((
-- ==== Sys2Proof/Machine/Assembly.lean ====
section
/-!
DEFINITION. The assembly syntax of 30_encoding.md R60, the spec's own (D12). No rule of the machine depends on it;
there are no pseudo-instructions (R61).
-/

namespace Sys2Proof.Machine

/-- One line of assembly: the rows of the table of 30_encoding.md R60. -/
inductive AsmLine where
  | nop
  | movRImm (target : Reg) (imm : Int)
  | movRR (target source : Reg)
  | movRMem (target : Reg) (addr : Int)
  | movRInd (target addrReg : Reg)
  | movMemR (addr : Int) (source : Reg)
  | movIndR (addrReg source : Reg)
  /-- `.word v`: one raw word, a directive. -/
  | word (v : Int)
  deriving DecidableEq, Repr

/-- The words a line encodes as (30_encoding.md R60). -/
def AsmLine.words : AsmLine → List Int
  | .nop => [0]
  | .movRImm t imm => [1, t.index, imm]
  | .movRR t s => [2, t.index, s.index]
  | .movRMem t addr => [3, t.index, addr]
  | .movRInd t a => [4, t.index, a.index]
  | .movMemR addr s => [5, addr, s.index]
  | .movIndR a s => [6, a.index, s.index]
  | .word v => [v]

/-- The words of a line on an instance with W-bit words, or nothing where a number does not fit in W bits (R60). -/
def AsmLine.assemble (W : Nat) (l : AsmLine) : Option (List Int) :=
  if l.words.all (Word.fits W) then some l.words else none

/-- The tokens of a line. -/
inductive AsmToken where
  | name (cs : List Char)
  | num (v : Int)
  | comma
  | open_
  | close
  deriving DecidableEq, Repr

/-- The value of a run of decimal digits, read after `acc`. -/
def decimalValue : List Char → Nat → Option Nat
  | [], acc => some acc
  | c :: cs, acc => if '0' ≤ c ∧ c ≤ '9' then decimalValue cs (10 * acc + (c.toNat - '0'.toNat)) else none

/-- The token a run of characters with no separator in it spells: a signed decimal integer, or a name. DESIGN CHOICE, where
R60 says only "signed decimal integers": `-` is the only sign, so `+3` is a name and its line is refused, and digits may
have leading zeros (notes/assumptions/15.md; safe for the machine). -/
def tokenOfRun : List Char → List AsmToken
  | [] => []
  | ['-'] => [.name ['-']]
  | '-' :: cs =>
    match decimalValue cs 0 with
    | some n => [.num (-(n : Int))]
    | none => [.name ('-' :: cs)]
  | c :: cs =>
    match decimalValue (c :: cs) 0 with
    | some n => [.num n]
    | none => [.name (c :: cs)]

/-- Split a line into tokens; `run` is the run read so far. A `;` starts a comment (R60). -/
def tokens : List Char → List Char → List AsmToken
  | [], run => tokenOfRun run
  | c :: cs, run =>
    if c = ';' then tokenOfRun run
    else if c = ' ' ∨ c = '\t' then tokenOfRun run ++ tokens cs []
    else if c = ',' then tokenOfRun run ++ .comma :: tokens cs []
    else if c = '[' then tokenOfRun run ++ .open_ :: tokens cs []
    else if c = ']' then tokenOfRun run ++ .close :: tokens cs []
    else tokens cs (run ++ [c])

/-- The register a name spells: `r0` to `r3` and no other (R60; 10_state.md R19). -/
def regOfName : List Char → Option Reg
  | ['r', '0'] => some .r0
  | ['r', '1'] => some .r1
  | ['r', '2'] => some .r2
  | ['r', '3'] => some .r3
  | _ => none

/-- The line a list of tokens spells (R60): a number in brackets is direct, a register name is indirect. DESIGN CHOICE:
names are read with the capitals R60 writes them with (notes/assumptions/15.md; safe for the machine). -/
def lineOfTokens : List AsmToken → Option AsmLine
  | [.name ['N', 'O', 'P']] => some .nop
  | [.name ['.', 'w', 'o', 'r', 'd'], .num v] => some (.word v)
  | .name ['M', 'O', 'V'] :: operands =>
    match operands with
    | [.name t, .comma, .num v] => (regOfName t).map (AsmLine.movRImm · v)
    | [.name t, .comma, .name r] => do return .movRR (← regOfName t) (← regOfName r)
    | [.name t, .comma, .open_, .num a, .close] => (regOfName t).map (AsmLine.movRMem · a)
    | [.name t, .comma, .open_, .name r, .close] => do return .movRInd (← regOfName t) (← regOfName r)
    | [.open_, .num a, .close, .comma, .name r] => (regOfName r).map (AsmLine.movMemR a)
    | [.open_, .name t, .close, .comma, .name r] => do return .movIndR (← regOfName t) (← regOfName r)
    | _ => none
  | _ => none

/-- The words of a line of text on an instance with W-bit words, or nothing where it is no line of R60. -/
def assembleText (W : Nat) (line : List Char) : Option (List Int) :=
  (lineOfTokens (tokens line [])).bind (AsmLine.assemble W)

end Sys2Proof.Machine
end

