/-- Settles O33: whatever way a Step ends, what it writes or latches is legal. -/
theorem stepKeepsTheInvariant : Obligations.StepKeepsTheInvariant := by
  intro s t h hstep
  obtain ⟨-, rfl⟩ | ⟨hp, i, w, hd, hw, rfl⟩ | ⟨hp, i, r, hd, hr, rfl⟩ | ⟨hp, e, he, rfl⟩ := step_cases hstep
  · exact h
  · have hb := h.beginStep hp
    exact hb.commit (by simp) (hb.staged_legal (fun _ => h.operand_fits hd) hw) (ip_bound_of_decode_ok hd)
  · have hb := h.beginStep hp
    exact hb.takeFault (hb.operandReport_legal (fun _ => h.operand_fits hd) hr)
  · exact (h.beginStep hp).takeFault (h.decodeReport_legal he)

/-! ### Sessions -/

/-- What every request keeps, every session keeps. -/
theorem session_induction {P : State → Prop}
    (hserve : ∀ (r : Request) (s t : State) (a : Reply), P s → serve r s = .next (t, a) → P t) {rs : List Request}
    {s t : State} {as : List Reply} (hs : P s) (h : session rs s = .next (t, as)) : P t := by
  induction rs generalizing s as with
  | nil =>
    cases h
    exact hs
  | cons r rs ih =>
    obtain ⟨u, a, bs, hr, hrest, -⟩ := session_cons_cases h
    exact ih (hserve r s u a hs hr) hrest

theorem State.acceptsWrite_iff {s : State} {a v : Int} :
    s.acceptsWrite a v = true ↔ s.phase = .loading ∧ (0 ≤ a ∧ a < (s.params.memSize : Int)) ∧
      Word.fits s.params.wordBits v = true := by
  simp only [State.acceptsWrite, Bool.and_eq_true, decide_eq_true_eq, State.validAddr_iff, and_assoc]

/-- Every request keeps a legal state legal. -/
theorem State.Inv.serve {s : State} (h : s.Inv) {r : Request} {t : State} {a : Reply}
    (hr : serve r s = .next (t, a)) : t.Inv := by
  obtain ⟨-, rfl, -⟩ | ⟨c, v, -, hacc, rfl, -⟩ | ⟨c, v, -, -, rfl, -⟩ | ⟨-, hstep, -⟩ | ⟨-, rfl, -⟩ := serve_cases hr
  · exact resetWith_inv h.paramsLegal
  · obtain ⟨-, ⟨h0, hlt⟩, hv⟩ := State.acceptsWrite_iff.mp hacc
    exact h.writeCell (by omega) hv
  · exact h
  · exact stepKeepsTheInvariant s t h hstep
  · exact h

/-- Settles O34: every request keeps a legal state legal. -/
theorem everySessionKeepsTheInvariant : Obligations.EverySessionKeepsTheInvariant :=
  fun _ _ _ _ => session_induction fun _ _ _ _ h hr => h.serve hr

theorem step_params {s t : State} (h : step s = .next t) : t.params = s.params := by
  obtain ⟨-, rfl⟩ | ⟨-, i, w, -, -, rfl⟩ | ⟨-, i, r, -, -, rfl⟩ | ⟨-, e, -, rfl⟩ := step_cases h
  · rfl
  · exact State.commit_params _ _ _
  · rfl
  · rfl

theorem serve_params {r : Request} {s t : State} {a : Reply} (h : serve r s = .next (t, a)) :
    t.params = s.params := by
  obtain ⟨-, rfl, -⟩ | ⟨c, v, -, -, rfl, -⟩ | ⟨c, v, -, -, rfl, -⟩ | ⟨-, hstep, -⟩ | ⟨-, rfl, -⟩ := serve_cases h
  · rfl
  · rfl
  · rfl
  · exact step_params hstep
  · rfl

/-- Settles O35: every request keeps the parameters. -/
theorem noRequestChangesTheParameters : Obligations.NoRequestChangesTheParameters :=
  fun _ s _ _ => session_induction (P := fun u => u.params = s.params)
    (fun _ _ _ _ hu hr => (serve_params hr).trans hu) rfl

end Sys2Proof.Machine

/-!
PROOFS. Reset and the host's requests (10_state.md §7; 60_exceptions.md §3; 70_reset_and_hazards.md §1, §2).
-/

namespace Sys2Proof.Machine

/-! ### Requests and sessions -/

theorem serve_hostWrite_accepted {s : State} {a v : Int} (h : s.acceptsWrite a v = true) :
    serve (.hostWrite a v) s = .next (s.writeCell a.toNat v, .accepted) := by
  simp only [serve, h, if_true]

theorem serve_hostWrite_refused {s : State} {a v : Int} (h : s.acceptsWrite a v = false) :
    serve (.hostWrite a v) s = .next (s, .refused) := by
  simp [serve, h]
))
((
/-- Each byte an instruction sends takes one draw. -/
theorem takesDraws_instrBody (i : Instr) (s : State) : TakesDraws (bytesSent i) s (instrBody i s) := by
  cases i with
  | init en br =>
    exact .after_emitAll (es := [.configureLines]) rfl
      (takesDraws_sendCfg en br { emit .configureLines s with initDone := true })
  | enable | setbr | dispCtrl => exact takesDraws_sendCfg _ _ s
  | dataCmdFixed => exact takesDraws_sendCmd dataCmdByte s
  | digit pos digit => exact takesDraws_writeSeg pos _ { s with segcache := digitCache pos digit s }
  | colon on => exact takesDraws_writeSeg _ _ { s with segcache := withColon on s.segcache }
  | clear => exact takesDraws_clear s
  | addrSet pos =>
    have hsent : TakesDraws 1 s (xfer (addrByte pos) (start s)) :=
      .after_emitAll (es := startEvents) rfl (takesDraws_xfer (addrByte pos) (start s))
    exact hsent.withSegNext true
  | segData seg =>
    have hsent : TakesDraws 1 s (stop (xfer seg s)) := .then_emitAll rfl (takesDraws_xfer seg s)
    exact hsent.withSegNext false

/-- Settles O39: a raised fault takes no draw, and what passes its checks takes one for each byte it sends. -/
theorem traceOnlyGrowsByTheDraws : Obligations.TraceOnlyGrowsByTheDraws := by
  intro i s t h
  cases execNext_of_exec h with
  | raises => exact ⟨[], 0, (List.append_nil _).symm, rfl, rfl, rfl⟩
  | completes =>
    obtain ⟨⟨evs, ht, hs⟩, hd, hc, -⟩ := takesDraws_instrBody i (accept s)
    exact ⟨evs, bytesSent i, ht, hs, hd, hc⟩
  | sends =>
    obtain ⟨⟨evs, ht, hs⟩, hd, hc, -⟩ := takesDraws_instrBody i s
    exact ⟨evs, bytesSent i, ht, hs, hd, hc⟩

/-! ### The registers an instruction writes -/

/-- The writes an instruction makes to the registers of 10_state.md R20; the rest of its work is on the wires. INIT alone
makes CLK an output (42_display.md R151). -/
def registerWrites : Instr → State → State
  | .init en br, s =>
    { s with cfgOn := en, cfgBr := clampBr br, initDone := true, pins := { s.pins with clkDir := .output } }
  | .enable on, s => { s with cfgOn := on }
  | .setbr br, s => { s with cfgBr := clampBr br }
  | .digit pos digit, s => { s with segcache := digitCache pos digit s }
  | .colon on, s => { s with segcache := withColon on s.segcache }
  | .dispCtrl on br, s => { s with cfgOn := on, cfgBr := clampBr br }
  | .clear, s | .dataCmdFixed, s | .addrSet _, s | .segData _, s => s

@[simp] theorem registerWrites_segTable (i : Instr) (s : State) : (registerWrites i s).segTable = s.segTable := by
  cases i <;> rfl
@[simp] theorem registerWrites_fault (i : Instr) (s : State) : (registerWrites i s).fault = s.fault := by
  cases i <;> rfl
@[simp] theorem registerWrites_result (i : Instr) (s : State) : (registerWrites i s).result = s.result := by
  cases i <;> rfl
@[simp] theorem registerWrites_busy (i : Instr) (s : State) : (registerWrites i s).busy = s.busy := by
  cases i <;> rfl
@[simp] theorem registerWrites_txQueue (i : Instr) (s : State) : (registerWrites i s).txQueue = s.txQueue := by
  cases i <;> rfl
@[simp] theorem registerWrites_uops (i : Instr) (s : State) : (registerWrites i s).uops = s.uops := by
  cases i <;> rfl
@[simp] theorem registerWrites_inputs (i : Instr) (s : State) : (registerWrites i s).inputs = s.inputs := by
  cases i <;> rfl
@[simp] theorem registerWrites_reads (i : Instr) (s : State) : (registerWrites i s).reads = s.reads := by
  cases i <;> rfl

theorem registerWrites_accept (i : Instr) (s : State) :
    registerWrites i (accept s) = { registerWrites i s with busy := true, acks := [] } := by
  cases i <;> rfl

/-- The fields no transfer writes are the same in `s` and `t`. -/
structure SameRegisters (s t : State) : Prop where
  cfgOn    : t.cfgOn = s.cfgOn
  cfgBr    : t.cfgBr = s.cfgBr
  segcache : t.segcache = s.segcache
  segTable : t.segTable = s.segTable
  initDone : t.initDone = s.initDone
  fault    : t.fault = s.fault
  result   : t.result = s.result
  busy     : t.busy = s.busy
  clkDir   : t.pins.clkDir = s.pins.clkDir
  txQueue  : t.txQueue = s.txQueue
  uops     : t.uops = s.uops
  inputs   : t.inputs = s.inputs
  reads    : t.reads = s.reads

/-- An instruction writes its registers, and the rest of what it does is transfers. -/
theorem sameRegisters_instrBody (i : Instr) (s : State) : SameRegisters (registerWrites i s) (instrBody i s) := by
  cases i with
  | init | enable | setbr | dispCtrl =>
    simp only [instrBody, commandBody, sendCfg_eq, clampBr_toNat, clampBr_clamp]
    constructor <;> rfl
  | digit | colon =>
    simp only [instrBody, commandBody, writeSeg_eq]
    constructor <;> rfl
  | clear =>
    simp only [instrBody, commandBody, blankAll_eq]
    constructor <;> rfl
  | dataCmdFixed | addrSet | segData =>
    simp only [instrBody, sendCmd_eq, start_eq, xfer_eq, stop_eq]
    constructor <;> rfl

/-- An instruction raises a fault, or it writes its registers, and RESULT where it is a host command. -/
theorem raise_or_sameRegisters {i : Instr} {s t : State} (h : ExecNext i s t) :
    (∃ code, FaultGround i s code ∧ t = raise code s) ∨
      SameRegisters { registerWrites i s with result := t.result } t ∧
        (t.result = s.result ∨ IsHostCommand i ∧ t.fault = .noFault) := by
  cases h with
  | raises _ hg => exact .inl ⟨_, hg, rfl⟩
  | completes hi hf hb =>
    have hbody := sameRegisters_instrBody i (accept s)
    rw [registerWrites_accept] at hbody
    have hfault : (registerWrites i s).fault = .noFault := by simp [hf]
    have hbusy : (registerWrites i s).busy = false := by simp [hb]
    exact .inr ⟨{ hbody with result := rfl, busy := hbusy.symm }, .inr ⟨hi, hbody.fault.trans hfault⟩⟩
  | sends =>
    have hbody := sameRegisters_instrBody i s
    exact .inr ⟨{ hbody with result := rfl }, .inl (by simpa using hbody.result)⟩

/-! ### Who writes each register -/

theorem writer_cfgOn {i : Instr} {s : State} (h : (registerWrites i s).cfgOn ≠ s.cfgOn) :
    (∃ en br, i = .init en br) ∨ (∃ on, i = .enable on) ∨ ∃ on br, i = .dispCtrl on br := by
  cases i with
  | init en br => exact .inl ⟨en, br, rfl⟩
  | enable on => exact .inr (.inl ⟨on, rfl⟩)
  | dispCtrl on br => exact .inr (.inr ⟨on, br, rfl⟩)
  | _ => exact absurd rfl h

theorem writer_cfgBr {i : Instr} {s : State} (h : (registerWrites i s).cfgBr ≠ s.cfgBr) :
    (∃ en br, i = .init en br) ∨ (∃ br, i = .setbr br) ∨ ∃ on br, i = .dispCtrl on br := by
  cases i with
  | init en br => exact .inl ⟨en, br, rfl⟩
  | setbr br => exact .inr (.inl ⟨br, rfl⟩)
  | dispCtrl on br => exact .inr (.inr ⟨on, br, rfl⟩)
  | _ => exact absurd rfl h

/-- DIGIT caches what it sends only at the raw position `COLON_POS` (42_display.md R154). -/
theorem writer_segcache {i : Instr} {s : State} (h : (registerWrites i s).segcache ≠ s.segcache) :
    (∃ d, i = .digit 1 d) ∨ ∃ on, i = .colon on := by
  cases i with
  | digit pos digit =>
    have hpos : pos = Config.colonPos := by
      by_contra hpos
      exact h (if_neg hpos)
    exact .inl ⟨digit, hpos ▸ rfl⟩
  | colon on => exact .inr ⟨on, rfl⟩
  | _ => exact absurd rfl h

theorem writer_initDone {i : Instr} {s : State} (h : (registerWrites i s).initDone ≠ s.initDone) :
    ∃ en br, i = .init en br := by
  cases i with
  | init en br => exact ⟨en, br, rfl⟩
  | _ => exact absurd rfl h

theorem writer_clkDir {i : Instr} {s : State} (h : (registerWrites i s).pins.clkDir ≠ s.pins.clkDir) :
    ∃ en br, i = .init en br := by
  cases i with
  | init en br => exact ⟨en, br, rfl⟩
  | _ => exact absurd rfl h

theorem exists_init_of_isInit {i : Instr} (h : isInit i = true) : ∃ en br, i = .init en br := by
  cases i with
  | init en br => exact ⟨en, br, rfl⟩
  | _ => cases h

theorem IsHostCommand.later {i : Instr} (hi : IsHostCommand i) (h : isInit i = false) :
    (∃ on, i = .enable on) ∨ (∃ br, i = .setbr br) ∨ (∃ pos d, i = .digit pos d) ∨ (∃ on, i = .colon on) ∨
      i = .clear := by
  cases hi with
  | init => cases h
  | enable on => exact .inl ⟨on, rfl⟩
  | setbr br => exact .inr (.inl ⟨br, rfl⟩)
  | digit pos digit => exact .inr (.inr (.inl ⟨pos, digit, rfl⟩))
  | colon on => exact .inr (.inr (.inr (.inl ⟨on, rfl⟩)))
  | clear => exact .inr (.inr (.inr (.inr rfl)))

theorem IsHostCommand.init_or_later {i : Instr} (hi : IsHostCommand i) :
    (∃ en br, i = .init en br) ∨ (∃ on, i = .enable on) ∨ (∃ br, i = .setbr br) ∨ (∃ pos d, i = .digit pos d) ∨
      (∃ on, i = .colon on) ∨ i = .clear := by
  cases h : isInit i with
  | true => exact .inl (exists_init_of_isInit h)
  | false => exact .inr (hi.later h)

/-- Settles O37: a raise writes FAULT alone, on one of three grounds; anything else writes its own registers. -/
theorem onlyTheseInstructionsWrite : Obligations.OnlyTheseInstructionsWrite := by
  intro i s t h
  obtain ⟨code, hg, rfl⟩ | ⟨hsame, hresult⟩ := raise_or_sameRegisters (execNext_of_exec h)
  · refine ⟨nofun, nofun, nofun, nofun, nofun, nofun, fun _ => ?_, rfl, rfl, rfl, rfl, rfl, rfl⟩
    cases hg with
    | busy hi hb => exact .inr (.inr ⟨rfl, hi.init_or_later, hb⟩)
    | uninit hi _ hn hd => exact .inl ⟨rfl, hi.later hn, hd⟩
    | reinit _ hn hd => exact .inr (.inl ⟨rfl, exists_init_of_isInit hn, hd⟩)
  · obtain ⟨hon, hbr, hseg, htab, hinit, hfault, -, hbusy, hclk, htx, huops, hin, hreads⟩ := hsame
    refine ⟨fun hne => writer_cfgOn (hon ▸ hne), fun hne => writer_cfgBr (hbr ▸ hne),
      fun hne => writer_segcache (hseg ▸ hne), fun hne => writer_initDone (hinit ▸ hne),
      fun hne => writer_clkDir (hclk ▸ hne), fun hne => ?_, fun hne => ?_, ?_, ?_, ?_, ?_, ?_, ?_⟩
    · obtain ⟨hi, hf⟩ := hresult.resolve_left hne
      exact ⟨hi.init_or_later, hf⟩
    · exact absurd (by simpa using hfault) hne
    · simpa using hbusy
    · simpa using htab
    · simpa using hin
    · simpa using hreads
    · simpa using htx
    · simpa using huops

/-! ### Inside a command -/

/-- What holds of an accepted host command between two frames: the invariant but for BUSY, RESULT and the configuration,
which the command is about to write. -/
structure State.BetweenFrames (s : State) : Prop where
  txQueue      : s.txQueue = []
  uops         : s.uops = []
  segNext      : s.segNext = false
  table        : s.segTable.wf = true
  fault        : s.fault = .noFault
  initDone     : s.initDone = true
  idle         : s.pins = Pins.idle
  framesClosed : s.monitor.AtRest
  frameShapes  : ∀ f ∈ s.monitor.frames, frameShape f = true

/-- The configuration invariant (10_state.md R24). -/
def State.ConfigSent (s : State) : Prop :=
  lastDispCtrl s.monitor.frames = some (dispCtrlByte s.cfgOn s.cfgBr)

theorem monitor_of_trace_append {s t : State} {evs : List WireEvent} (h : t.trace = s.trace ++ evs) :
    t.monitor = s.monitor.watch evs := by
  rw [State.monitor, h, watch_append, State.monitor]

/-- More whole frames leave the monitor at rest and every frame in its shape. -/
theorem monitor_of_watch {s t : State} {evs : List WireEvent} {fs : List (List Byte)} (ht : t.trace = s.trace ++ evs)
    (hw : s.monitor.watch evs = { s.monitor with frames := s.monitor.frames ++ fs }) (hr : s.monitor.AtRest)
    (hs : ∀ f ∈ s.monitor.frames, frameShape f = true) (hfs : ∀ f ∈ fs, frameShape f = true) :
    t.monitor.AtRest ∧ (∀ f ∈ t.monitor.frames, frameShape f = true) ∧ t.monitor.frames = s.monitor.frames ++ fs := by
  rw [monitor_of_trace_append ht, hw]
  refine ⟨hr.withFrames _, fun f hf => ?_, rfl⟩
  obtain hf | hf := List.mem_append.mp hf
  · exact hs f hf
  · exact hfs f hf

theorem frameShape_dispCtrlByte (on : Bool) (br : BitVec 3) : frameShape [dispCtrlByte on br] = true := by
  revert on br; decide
))
((
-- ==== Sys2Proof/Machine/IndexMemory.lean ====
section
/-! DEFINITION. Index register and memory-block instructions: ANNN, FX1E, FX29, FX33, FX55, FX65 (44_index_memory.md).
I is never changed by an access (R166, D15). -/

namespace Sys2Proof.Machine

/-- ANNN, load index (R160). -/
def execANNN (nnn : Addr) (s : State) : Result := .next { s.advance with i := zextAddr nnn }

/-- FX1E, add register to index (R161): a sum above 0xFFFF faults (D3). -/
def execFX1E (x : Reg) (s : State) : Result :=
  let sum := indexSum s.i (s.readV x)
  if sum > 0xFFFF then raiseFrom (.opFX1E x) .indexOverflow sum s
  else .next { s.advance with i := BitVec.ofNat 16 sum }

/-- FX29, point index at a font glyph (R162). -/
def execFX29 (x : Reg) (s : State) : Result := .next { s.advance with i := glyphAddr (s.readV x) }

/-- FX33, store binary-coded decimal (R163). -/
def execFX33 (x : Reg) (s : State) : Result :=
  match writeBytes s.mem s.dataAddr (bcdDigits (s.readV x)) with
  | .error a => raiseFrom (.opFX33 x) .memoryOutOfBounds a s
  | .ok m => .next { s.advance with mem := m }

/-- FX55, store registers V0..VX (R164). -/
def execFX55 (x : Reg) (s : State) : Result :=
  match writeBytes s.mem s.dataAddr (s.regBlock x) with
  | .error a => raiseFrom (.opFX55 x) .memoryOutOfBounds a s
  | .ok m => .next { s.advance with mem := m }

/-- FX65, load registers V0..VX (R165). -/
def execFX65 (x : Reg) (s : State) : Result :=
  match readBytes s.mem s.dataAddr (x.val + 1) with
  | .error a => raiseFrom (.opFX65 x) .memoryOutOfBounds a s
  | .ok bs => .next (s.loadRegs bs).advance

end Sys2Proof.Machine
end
))
Problem to work on:
In the data above, find the line with "V0..VX (R165). -/" and the line with "bs => .next (s.loadRegs bs).advance". Retype both, plus every line between them, exactly.

Answer to the problem:
/-- FX65, load registers V0..VX (R165). -/
def execFX65 (x : Reg) (s : State) : Result :=
  match readBytes s.mem s.dataAddr (x.val + 1) with
  | .error a => raiseFrom (.opFX65 x) .memoryOutOfBounds a s
  | .ok bs => .next (s.loadRegs bs).advance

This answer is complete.